Обеими руками он попытался схватить за шею доцента – тот, оскалившись, отводил захват.
Со стола посыпались учебники. Вероника в ужасе закрыла глаза.
И тут в коридоре раздались милицейские свистки.
В девчоночью комнату стремительно и по-хозяйски вошли двое бойцов-молодцов из студенческого оперотряда, с красными повязками «Дружинник» на рукавах.
За ними маячила огромная, словно весь состав Политбюро, ряха коменданта общежития Прокопия Никодимыча.
После свистков и вторжения дружинников соперники наконец отпустили друг друга.
У Безбородова из носа шла кровь. На голом торсе Полонского виднелись красные пятна: следы Васечкиных рук. Доцент тяжело дышал.
Вместе с дружинниками и Прокопием Никодимычем в комнате стало совсем тесно.

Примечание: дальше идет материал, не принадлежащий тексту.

theorem call_begins_witness :
    partnerNow (coll0 0 0 0 0 0 .idle) (slotOf (coll0 0 0 0 0 0 .idle) 63) = some 1 ∧
    groupFenced (coll0 0 0 0 0 0 .idle) (slotOf (coll0 0 0 0 0 0 .idle) 63) = false ∧
    heldAbort (slotOf (coll0 0 0 0 0 0 .idle) 63) = none ∧ (slotOf (coll0 0 0 0 0 0 .idle) 63).agrees = [] ∧
    callMaps (coll0 0 0 0 0 0 .idle) (slotOf (coll0 0 0 0 0 0 .idle) 63) = (coll0 0 0 0 0 0 .idle, none) ∧
    nextIs (exec (.callBegin 63) (coll0 0 0 0 0 0 .idle)) (fun t => (slotOf t 63).st == .agreeing && (slotOf t 63).call == 9#32 && (slotOf t 63).ok) = true := by
  refine ⟨by decide +kernel, by decide +kernel, by decide +kernel, by decide +kernel, ?_, by decide +kernel⟩
  exact if_neg (by decide +kernel)

def agreeing : State := updSlot (coll0 0 0 0 0 0 .agreeing) 63 (fun g => { g with sig := 77, ok := true })

theorem agreement_witness :
    (slotOf agreeing 63).dimAt + 1 = (setBits 13 (slotOf agreeing 63).dims).length ∧
    nextIs (exec (.agreeReceived 63 1#16 9#32 77#64 true) agreeing) (fun t => (slotOf t 63).st == .running && (slotOf t 63).call == 9#32) = true ∧
    nextIs (exec (.agreeReceived 63 1#16 9#32 78#64 true) agreeing) (fun t => (slotOf t 63).last == 1#8 && (slotOf t 63).call == 10#32) = true ∧
    nextIs (exec (.agreeRepeat 63) agreeing) (fun t => (slotOf t 63).agreeAt == 100000) = true ∧
    nextIs (exec (.straggler 63 0) agreeing) (fun t => (slotOf t 63).awaited == 1#16 && (slotOf t 63).stragRaised && t.ev.counts[0x70] == 1#32) = true := by
  refine ⟨?_, ?_, ?_, ?_, ?_⟩ <;> decide +kernel

theorem aborts_witness :
    spreads 4 = true ∧ (callDesc agreeing (slotOf agreeing 63)).op = 0 ∧
    nextIs (exec (.abortReceived 63 1#16 9#32 4) agreeing) (fun t => (slotOf t 63).last == 5#8 && (slotOf t 63).call == 10#32) = true ∧
    nextIs (exec (.abortReceived 63 1#16 10#32 2) agreeing) (fun t => (slotOf t 63).aborts == [{ call := 10, status := 2 }]) = true ∧
    nextIs (exec (.abortRepeat 63 1#16) (updSlot agreeing 63 (fun g => { g with abortsOut := [{ peer := 1, call := 8, status := 2, sent := 99, at_ := 4 }] })))
      (fun t => (slotOf t 63).abortsOut == [{ peer := 1, call := 8, status := 2, sent := 100, at_ := 1000004 }]) = true ∧
    nextIs (exec (.abortAckReceived 63 1#16 8#32) (updSlot agreeing 63 (fun g => { g with
      st := .ending, abortsOut := [{ peer := 1, call := 8, status := 2, sent := 99, at_ := 4 }] })))
      (fun t => (slotOf t 63).abortsOut == [] && (slotOf t 63).st == .idle) = true ∧
    nextIs (exec (.collAbortWrite (.direct (.driver 0)) 63) agreeing) (fun t => (slotOf t 63).last == 6#8 && t.out.getLast? == some (.status 0x20 0)) = true := by
  refine ⟨?_, ?_, ?_, ?_, ?_, ?_, ?_⟩ <;> decide +kernel

/-- The CLE has offered member 1 the flow of the call; its tag is 5·2^7·0 + 9 with the group's number. -/
def offering : State := updSlot agreeing 63 (fun g => { g with offers := [(1, 7)] })

theorem call_flows_witness :
    lookupNat 1 (slotOf offering 63).offers = some 7 ∧ slotOfTag offering 1 (cleTag (slotOf offering 63)) = some 63 ∧
    nextIs (exec (.rtsRepeat (.call 63 1#16)) offering) (fun t => t.now == 100007) = true ∧
    nextIs (exec (.grantReceived 8 1#16 8 (BitVec.ofNat 16 (cleTag (slotOf offering 63))) 4 5 false) offering) (fun t =>
      t.fabric.flowsOut.map (fun o => (o.ep, o.peer, o.slot, o.first, o.vc)) == [(8, 1, 4, 5, 1)]) = true ∧
    (negOf (updNeg agreeing 0 (fun n => { n with state := .suspended })) 0).state = .suspended ∧ (slotOf agreeing 63).owner = 0#8 := by
  refine ⟨?_, ?_, ?_, ?_, ?_, ?_⟩ <;> decide +kernel

/-- An image of call 9 at step 3: bytes 0 to 251, and their CRC-32C. -/
def ctx9 : BitVec 2048 := BitVec.ofNat 2048 (9 + 3 * 2 ^ 32 + 0x1D39B1E7 * 2 ^ 2016)

def crcBytes (c : U32) (l : List Byte) : U32 := l.foldl (fun c b => crcStep 8 (c ^^^ b.zeroExtend 32)) c

theorem crc_eq (l : List Byte) : crc32c l = ~~~(crcBytes 0xFFFFFFFF#32 l) := rfl

theorem crc_bytes_append (c : U32) (a b : List Byte) : crcBytes c (a ++ b) = crcBytes (crcBytes c a) b := List.foldl_append

def ctxBody : List (List Byte) := [[9#8, 0#8, 0#8, 0#8, 3#8] ++ List.replicate 45 0#8, List.replicate 50 0#8, List.replicate 50 0#8,
  List.replicate 50 0#8, List.replicate 52 0#8]

theorem crc_five {x0 x1 x2 x3 x4 x5 : U32} {a b c d e : List Byte} (ha : crcBytes x0 a = x1) (hb : crcBytes x1 b = x2)
    (hc : crcBytes x2 c = x3) (hd : crcBytes x3 d = x4) (he : crcBytes x4 e = x5) : crcBytes x0 [a, b, c, d, e].flatten = x5 := by
  subst ha hb hc hd he
  simp [crc_bytes_append]

theorem ctx_crc : crc32c (ctxBody.flatten) = 0x1D39B1E7#32 := by
  have h : crcBytes 0xFFFFFFFF#32 ctxBody.flatten = 0xE2C64E18#32 :=
    crc_five (x1 := 0x570AD479#32) (x2 := 0x2C43A492#32) (x3 := 0xA03865BC#32) (x4 := 0x9E5C2D67#32)
      (by decide +kernel) (by decide +kernel) (by decide +kernel) (by decide +kernel) (by decide +kernel)
  rw [crc_eq, h]
  decide

theorem context_witness :
    contextGood (slotOf agreeing 63) (leBytes 256 ctx9.toNat) = true ∧ reservedBad (objAt 0x9200 0x0C 63) (leBytes 256 ctx9.toNat) = false := by
  refine ⟨?_, by decide +kernel⟩
  have h : (leBytes 256 ctx9.toNat).take 252 = ctxBody.flatten := by decide +kernel
  unfold contextGood
  rw [h, ctx_crc]
  decide +kernel

/-- ALLREDUCE of two FP32 sums by RING: member 0 has 1 and 2, member 1 has 3 and 4. -/
def allreduce2 : State :=
  let s := coll0 (1 + 4 * 2 ^ 6 + 4 * 2 ^ 9 + 1 * 2 ^ 14) 2 srcStore dstStore 0 .running
  { s with mem := { MemS.reset with store := MemS.reset.store.set 0 (memStore Mem.empty 0 (leBytes 8 0x400000003F800000)) } }

theorem allreduce_witness :
    runsOp allreduce2 63 1 = true ∧ peersHere 2 0 8 [[], leBytes 8 0x4080000040400000] = true ∧
    (readSources allreduce2 (slotOf allreduce2 63) .clean).2.1 = none ∧
    nextIs (exec (.allreduce 63 [[], leBytes 8 0x4080000040400000] .clean) allreduce2) (fun t => (slotOf t 63).done &&
      placeLoadN t (.store 0) 64 8 == leBytes 8 0x40C0000040800000) = true := by decide +kernel

/-- The same with op, count and formats of another operation. -/
def other (op count : Nat) : State :=
  let s := coll0 (op + 4 * 2 ^ 6 + 4 * 2 ^ 9) count srcStore dstStore 0 .running
  { s with mem := allreduce2.mem }

theorem gathers_witness :
    nextIs (exec (.reducescatter 63 [[], leBytes 8 0x4080000040400000] .clean) (other 2 2)) (fun t => (slotOf t 63).done &&
      placeLoadN t (.store 0) 64 8 == leBytes 8 0x40800000) = true ∧
    nextIs (exec (.allgather 63 [[], leBytes 4 7] .clean) (other 3 1)) (fun t => (slotOf t 63).done &&
      placeLoadN t (.store 0) 64 8 == leBytes 8 0x73F800000) = true ∧
    nextIs (exec (.kvring 63 [leBytes 4 7] .clean) (other 7 1)) (fun t => (slotOf t 63).done && placeLoadN t (.store 0) 64 4 == leBytes 4 7) = true ∧
    nextIs (exec (.kvring 63 [] .clean) (updSlot (other 7 1) 63 (fun g => { g with dims := 0 }))) (fun t => (slotOf t 63).done &&
      placeLoadN t (.store 0) 64 4 == leBytes 4 0x3F800000) = true ∧
    nextIs (exec (.barrier 63) (other 0 0)) (fun t => (slotOf t 63).done) = true := by decide +kernel

/-- BROADCAST from rank 1, the other member's. -/
theorem broadcast_witness :
    nextIs (exec (.broadcast 63 (leBytes 4 7) .clean) (let s := coll0 (4 + 4 * 2 ^ 6 + 4 * 2 ^ 9 + 2 ^ 32) 1 0 dstStore 0 .running; { s with mem := allreduce2.mem }))
      (fun t => (slotOf t 63).done && placeLoadN t (.store 0) 64 4 == leBytes 4 7) = true ∧
    (callDesc (other 4 1) (slotOf (other 4 1) 63)).mcen = false ∧ rankOf (other 4 1) (slotOf (other 4 1) 63) 0 = (callDesc (other 4 1) (slotOf (other 4 1) 63)).root ∧
    nextIs (exec (.broadcast 63 [] .clean) (other 4 1)) (fun t => (slotOf t 63).done &&
      placeLoadN t (.store 0) 64 4 == leBytes 4 0x3F800000) = true := by decide +kernel

/-- NORM without park records, of the peer's S = 4: the norm is 2, and with an infinite CLIP the scale is 1. -/
def norm4 : State := coll0 5 0 0 dstStore 0x7F800000 .running

theorem norm_witness :
    runsOp norm4 63 5 = true ∧ (readRecords norm4 (slotOf norm4 63) .clean).2.1 = none ∧
    nextIs (exec (.norm 63 [[], leBytes 71 (2 ^ 268)] .clean) norm4) (fun t => (slotOf t 63).done && (slotOf t 63).gscale == 0x3F800000#32 &&
      placeLoadN t (.store 0) 64 16 == leBytes 16 (0x40800000 + 0x40000000 * 2 ^ 32 + 0x3F800000 * 2 ^ 64)) = true := by decide +kernel
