-- ==== Sys2Proof/Machine/RegMap.lean ====
section
/-! DEFINITION. The register map: every register of the map tables of spec/ with its address, layout,
access codes and Reset value, and the lookup of an address in it (R7-R12, R15, R16; 19 R481). -/
namespace Sys2Proof.Machine

/-- One row of a register map table. `dims` gives, for each index of the name, how many there are and the
stride between them; the masks say which bits carry which access code of R12, and `cmt` which are staged (R15). -/
structure RegDef where
  base  : Nat
  dims  : List (Nat × Nat)
  width : Nat
  reset : Nat
  kept  : Bool
  rw    : Nat
  w1c   : Nat
  rc    : Nat
  wo    : Nat
  snap  : Nat
  cmt   : Nat
deriving DecidableEq, Repr

/-- The offset of `o` inside one register of an array with the given dimensions, if it lies in one. -/
def dimOffset : List (Nat × Nat) → Nat → Option Nat
  | [], o => some o
  | (n, s) :: ds, o => if o / s < n then dimOffset ds (o % s) else none

/-- The address of the register of row `r` that holds the byte at `a`, if there is one (R7). -/
def RegDef.keyOf (r : RegDef) (a : Nat) : Option Nat :=
  if a < r.base then none
  else match dimOffset r.dims (a - r.base) with
    | some o => if o < r.width / 8 then some (a - o) else none
    | none => none


namespace Reg
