-- ==== Sys2Proof/Machine/StemOps.lean ====
section
/-! DEFINITION. The Stem's flits, retry buffers and retrains (R18 to R29). Die 0 is the beam die, die 1 the image die. -/
namespace Sys2Proof.Machine

/-- Release retry-buffer flits up to ACK_SEQ (R19): an acknowledged flit ends a run of NAKs. -/
def Dev.stemAck (d : Dev) (die ack : Nat) : Dev :=
  let s := d.stemEnd die
  let keep := s.retry.filter fun f => !((ack + 4096 - f.seq) % 4096 < 2048)
  let run := if keep.length = s.retry.length then s.gotRun else 0
  (d.setStem die { s with retry := keep, gotRun := run }).stemPump die

/-- Every armed commit that sent an ARM to another domain, and every remote ARM, sees that a retrain began (R90). A commit of the beam die alone
sent none, so it has no ARM since which a retrain could begin, and applies (DEDUCED, log 108). -/
def Dev.markRetrain (d : Dev) : Dev :=
  let c := d.commit
  let grps := c.grps.map fun (g, s) => (g, if s.mode = .armed ∧ !s.doms.isEmpty then { s with retrained := true } else s)
  let remote := c.remote.map fun r => { r with retrained := true }
  { d with commit := { c with grps := grps, remote := remote } }

/-- Start a retrain of a kind (1 fast, 2 full) at both ends (R24, R25): `lostB` and `lostI` are the lanes that are not locked meanwhile (R29). -/
def Dev.startRetrain (d : Dev) (kind lostB lostI : Nat) : Dev :=
  let st := fun (d : Dev) (die lost : Nat) =>
    let k := stemReg die Reg.STEM_STATUS
    let was := d.fld k 0 2
    let d := d.setF k 0 2 (if was = 2 ∨ was = 3 then 3 else 1)
    (d.setF k 3 8 (d.fld k 3 8 &&& (255 - lost % 256))).setStem die { d.stemEnd die with retrain := kind }
  (st (st d 0 lostB) 1 lostI).markRetrain

/-- Start a fast retrain, unless a retrain of either kind is running or the link is down (R24, R28, R29). -/
def Dev.fastRetrain (d : Dev) (lostB lostI : Nat) : Dev :=
  if (d.stemEnd 0).retrain = 0 ∧ d.fld Reg.STEM_STATUS 0 2 ≠ 0 then d.startRetrain 1 lostB lostI else d

/-- FAST_RETRAIN: which lanes have lost lock is a free value (log 1). -/
def Dev.fastRetrainRow (d : Dev) : Dev :=
  let (x, d) := d.fresh 16
  d.fastRetrain (x % 256) (x / 256)

/-- Start a full retrain, or turn a fast one into a full one; ignored during a full one (R25, R29). No lane is locked while all are equalised
anew (log 73). -/
def Dev.fullRetrain (d : Dev) : Dev :=
  if (d.stemEnd 0).retrain = 2 then d else d.startRetrain 2 255 255

/-- A NAK received at `die`: every flit after ACK_SEQ is sent again, in order (R23); the third in a row for one SEQ starts a fast retrain
(R24). -/
def Dev.stemReplay (d : Dev) (die ack : Nat) : Dev :=
  let d := d.stemAck die ack
  let s := d.stemEnd die
  let seq := (ack + 1) % 4096
  let run := if s.gotRun ≠ 0 ∧ s.gotSeq = seq then s.gotRun + 1 else 1
  let d := d.setStem die { s with gotSeq := seq, gotRun := run }
  let d := if d.stemUp then (d.stemEnd die).retry.foldl (fun d f => d.flitOut die f) d else d
  if 3 ≤ run then d.fastRetrain 0 0 else d

/-- A flit that the receiver must not take: bad CRC, reserved TYPE, or CSN copies that differ (R19, R20). -/
def flitBad (bs : List Nat) : Bool :=
  let w := leAt bs 0 8
  let ty := bits w 60 4
  bs.length != 80 || crc32c (bs.take 76) != leAt bs 76 4 || 7 ≤ ty || (ty == 1 && leAt bs 8 4 != bits w 4 32)

/-- A flit that is taken gives its receive credit back with a later flit (R19). -/
def StemSt.owe (s : StemSt) (ty : Nat) : StemSt := { s with owed := tput s.owed ty (tget s.owed ty + 1) }

/-- A flit arrives at a die (R19, R23, R24): refused with NAK, discarded as out of order, or taken and given to the caller. `lat` is its one-way
latency in ns, which a broadcast flit records (R29). CR_COUNT credits of CR_TYPE come back with it. -/
def Dev.flitTake (d : Dev) (die : Nat) (bs : List Nat) (lat : Nat) : Option Flit × Dev :=
  let s := d.stemEnd die
  if flitBad bs then
    let run := if s.nakRun ≠ 0 ∧ s.nakSeq = s.rxNext then s.nakRun + 1 else 1
    let d := d.setStem die { s with nakSeq := s.rxNext, nakRun := run }
    let d := ((d.inc (stemReg die Reg.STEM_CRC_ERR)).inc (stemReg die Reg.STEM_REPLAY)).emit (.nak die ((s.rxNext + 4095) % 4096))
    (none, if 3 ≤ run then d.fastRetrain 0 0 else d)
  else
    let w := leAt bs 0 8
    let tail := leAt bs 72 4
    let ack := bits tail 20 12
    let d := d.setStem die { s with credits := tput s.credits (bits tail 16 3) (tget s.credits (bits tail 16 3) + bits tail 8 8) }
    let d := if tb tail 19 then d.stemReplay die ack else d.stemAck die ack
    if bits w 48 12 ≠ s.rxNext then (none, d)
    else
      let f : Flit := ⟨bits w 48 12, bits w 60 4, bits w 0 42, (bs.drop 8).take (bits w 42 6 + 1)⟩
      let s := d.stemEnd die
      let d := d.setStem die { s.owe f.ty with rxNext := (s.rxNext + 1) % 4096, nakRun := 0 }
      (some f, if f.ty = 0 then d.wr (stemReg die Reg.STEM_LAT_MAX) (max lat (d.rd (stemReg die Reg.STEM_LAT_MAX))) else d)

end Sys2Proof.Machine
end

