-- ==== Sys2Proof/Machine/Station.lean ====
section
/-! DEFINITION. Stations: candidates, decisions, furrow evaluations, actions and station pins (R196 to R216), and the camera triggers
of the beam die (R370, R371, R373). -/
namespace Sys2Proof.Machine

/-- STN_CFG of station `s`. -/
def Dev.stnCfg (d : Dev) (s : Nat) : Nat := d.rd (Reg.STN_CFG s)

def Dev.stnBeam (d : Dev) (s : Nat) : Nat := bits (d.stnCfg s) 12 3

def Dev.stnAction (d : Dev) (s : Nat) : Nat := bits (d.stnCfg s) 8 4

/-- W of a station, in dots (R196). -/
def Dev.stnW (d : Dev) (s : Nat) : Int := sx 32 (d.rd (Reg.STN_WE s)) - sx 32 (d.rd (Reg.STN_WS s))

/-- The configuration of a station is valid (R197). -/
def Dev.stnValid (d : Dev) (s : Nat) : Bool :=
  let c := d.stnCfg s
  let w := d.stnW s
  decide (1 ≤ w) && decide (w ≤ 2 ^ 28) && decide (d.stnAction s ≤ 9) &&
    !(tb c 28 && decide (9 ≤ bits c 22 6) && decide (bits c 22 6 ≤ 15))

/-- Enabled valid stations of beam `b`, in order. -/
def Dev.stnsOf (d : Dev) (b : Nat) : List Nat :=
  d.regs.filterMap fun p =>
    let o := p.1 - Reg.STN_CFG 0
    if Reg.STN_CFG 0 ≤ p.1 ∧ p.1 < Reg.STN_CFG 512 ∧ o % 0x40 = 0 ∧ tb p.2.toNat 31 ∧ bits p.2.toNat 12 3 = b ∧ d.stnValid (o / 0x40)
    then some (o / 0x40) else none

/-- Trigger position A_i of an item at a station (R196). -/
def Dev.trigL (d : Dev) (s : Nat) (i : Item) : Int :=
  let b := d.stnBeam s
  (d.itemL i + ((d.rd (Reg.STN_DIST s) : Int) + sx 32 (d.rd (Reg.STN_WS s))) * 2 ^ 32) % modL (d.fpf b)

/-- Length W as a linear count. -/
def Dev.stnWL (d : Dev) (s : Nat) : Int := d.stnW s * 2 ^ 32

/-- One furrow as a linear count. -/
def furrowLen : Int := 4096 * 2 ^ 32

/-- The item's window overlaps the furrow that starts at `lo` (R198). -/
def Dev.candidate (d : Dev) (s : Nat) (i : Item) (lo : Int) : Bool :=
  let x := distL (d.fpf (d.stnBeam s)) lo (d.trigL s i)
  decide (x < furrowLen) && decide (0 < x + d.stnWL s)

/-- The class-set registers as they stand; those not listed hold their reset value (R216). -/
def Dev.csetsNow (d : Dev) : Tab Word := d.regs.filter fun p => decide (Reg.STN_CSET 0 0 ≤ p.1) && decide (p.1 < Reg.STN_CSET 32 0)

/-- The item qualifies at the station, with the class sets as they stood at release (R198, R213). -/
def Dev.qualifies (d : Dev) (csets : Tab Word) (s : Nat) (i : Item) : Bool :=
  let set := match aget csets (Reg.STN_CSET (bits (d.stnCfg s) 15 5) (i.cls / 32)) with
    | some w => w.toNat
    | none => 0xFFFFFFFF
  i.state == 1 && !i.quiet && d.bit (Reg.STN_LANES s) i.lane && tb set (i.cls % 32)

/-- Count an action not carried out (R203, R206). -/
def Dev.actMiss (d : Dev) (s : Nat) : Dev := (d.inc (Reg.STN_ACT_MISS s)).evt 102 4

/-- Predicted line time at which beam `b` reaches a linear count, from its velocity alone (R200). -/
def Dev.predictV (d : Dev) (b : Nat) (a : Int) : Nat :=
  let dist := distL (d.fpf b) (d.estAt 0 b d.lt) a
  let v := (tget d.est b).last.vel * 2 ^ 16
  if 0 < v ∧ 0 ≤ dist then d.lt + ((dist * 1000 + v - 1) / v).toNat else d.lt

/-- The least number from `lo` to `hi` at which a condition that holds at `hi` begins to hold, by halving. -/
def leastFrom (p : Nat → Bool) : Nat → Nat → Nat → Nat
  | 0, _, hi => hi
  | n + 1, lo, hi => if hi ≤ lo then hi else let m := (lo + hi) / 2; if p m then leastFrom p n lo m else leastFrom p n (m + 1) hi

/-- Predicted line time at which the on-die estimate of beam `b`, with its velocity and acceleration, reaches a linear count (R64, R207). The time at
the velocity alone bounds the search: twice that, and for a beam that slows down the moment at which it would turn. A beam whose estimate does not
reach it gives the present line time (log 16). -/
def Dev.predict (d : Dev) (b : Nat) (a : Int) : Nat :=
  let e := (tget d.est b).last
  let there := fun (dt : Nat) => decide (0 ≤ distL (d.fpf b) a (d.estAt 0 b (d.lt + dt)))
  let far := 2 * (d.predictV b a - d.lt) + 4096
  let turn := ((e.lt : Int) - d.lt + e.vel * 1000000 / (-e.acc)).toNat
  let hi := if e.acc < 0 then min far turn else far
  if 0 < e.vel ∧ there hi then d.lt + leastFrom there 64 0 hi else d.lt

/-- POSA of a station message: A_i and the beam (R369, R447). -/
def Dev.posa (d : Dev) (b : Nat) (a : Int) : List Nat := leBytes 8 (posOf (d.fpf b) a + b * 2 ^ 48)

/-- A PRINT action is sent at its decision (R207). -/
def Dev.sendPrint (d : Dev) (s slot : Nat) (a : Int) : Dev :=
  let i := d.item slot
  let b := d.stnBeam s
  let t := d.predict b a
  let port := d.fld (Reg.STN_ARG s) 0 3
  let d := d.stemSend 0 3 (1 * 2 ^ 33) (leBytes 4 i.id ++ leBytes 2 slot ++ [port, 0] ++ leBytes 8 t ++ d.posa b a ++ leBytes 4 i.pjob ++ [0, 0, 0, 0])
  let d := (d.inc (Reg.STN_FIRED s)).wr (Reg.STN_LAST_ID s) i.id
  d.armPrint slot t

/-- The verdict that a station's condition tests (R199). -/
def Dev.testVerdict (d : Dev) (s : Nat) (i : Item) : Nat :=
  let pend := tb (d.stnCfg s) 29
  let v := i.verdict ||| (if pend && i.vpend != 0 then 32 else 0) ||| (if pend && i.printing then 8 else 0)
  v ||| (if (v &&& d.rd (Reg.ITEM_CLASS_REJ i.cls)) / 2 ≠ 0 then 1 else 0)

/-- The condition of a station (R199). -/
def Dev.stnGo (d : Dev) (s : Nat) (i : Item) : Bool :=
  let vm := d.rd (Reg.STN_VMASK s)
  let m := d.testVerdict s i &&& vm
  match bits (d.stnCfg s) 20 2 with
  | 0 => true
  | 1 => m != 0
  | 2 => m == 0
  | _ => m == vm

/-- The scheduled decisions. -/
def Dev.setSched (d : Dev) (l : List Sched) : Dev := { d with stn := { d.stn with sched := l } }

/-- decide(s, i) of R199; `late` when the beam has already entered the furrow. A PRINT is sent at its decision, but kept while the beam does not run
(R212). An action whose time, by the estimate, has passed is not carried out (R203). -/
def Dev.decideStn (d : Dev) (s slot : Nat) (late : Bool) : Dev :=
  let d := if late then d.setVerdict slot 16 else d
  let i := d.item slot
  let c := d.stnCfg s
  let b := d.stnBeam s
  let out := tb c 28 && (i.measuring || decide (i.len < d.rd (Reg.STN_LMIN s)) || decide (d.rd (Reg.STN_LMAX s) < i.len))
  let d := if out then (d.setVerdict slot (2 ^ bits c 22 6)).evt 102 64 else d
  let i := d.item slot
  let a := d.trigL s i
  let rest := d.stn.sched.filter fun e => !(e.stn == s && e.slot == slot && e.aL == a)
  let d := d.setSched rest
  let past := fun (l : Int) => decide (distL (d.fpf b) l a ≤ 0)
  if !d.stnGo s i then d
  else if bits c 8 4 = 3 ∧ (d.beam b).mode = .run then d.sendPrint s slot a
  else if bits c 8 4 ≠ 3 ∧ past (d.estAt 0 b d.lt) then d.actMiss s
  else d.setSched (rest ++ [⟨s, slot, i.id, a, past (d.beam b).l, none, 0⟩])

/-- A pulse of the item at the station contributes nothing in the furrow that starts at a dot (R201). -/
def Dev.pulseMute (d : Dev) (s slot lo : Nat) : Dev :=
  { d with stn := { d.stn with pulses := d.stn.pulses.map fun q =>
    if q.stn == s && q.slot == slot && q.stop.isNone then { q with mute := q.mute ++ [lo] } else q } }

/-- One qualifying candidate of a station in an evaluation, the `n`-th (R200, R201): its frontier is `front`. -/
def Dev.evalItem (d : Dev) (s slot n lo : Nat) (front : Int) (late : Bool) : Dev :=
  if 32 < n then ((d.setVerdict slot 2).inc (Reg.STN_MISSED s)).pulseMute s slot lo
  else
    let fpf := d.fpf (d.stnBeam s)
    let a := d.trigL s (d.item slot)
    let x := distL fpf ((lo : Int) * 2 ^ 32) a
    if 0 ≤ x ∧ x < furrowLen ∧ 0 < distL fpf front a then d.decideStn s slot late else d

Прокопий Никодимыч разглядел полуголого доцента Полонского. Оценил ситуацию. Плотоядно улыбнулся. Глазки его хищно залучились, и он промолвил сладким голосом:
– Здра-авствуйте, дорогой Владислав Владимирович!
5
Приказ об отчислении состряпали в рекордные сроки.
Василий пробовал защищаться. Ходил в деканат и в комитет комсомола. Взывал к здравому смыслу – он что, преступник какой? Злостный спекулянт или диссидент? Чего он особенного сделал? Подрался? Так мало ли драк происходит в общагах... Недавно вьетнамцы вообще стенка на стенку ходили. Но ему популярно объяснили: драться можно с себе подобными. А бить преподавателя – пусть даже за то, что он переспал с твоей девушкой, – нельзя. «Скажи спасибо, что дело за хулиганку не завели!» – сказал ему на прощание ректор.
Василий подписал обходной и забрал из института документы. Он как раз поспел к окончанию осеннего призыва.
Вера умоляла: «Васька, не дури! Ты что, заболеть не можешь?! У меня есть знакомая из первого меда, она говорит – можно любую болезнь изобразить. Сотрясение мозга, шизофрению... Да хоть писаться начни по ночам!»
Он выслушивал ее речи. Молчал. Вера горячилась: «Васька, ну не сходи с ума! Откосишь в лучшем виде! Годик поработаешь, потом восстановят!»
Ей было действительно жалко глупого одноклассника и бывшего соседа по парте. Он так старался покорить Москву и покорить ее, Веру. А получился полный пшик. Из института выперли с волчьим билетом. На горизонте маячил, возможно, Афган.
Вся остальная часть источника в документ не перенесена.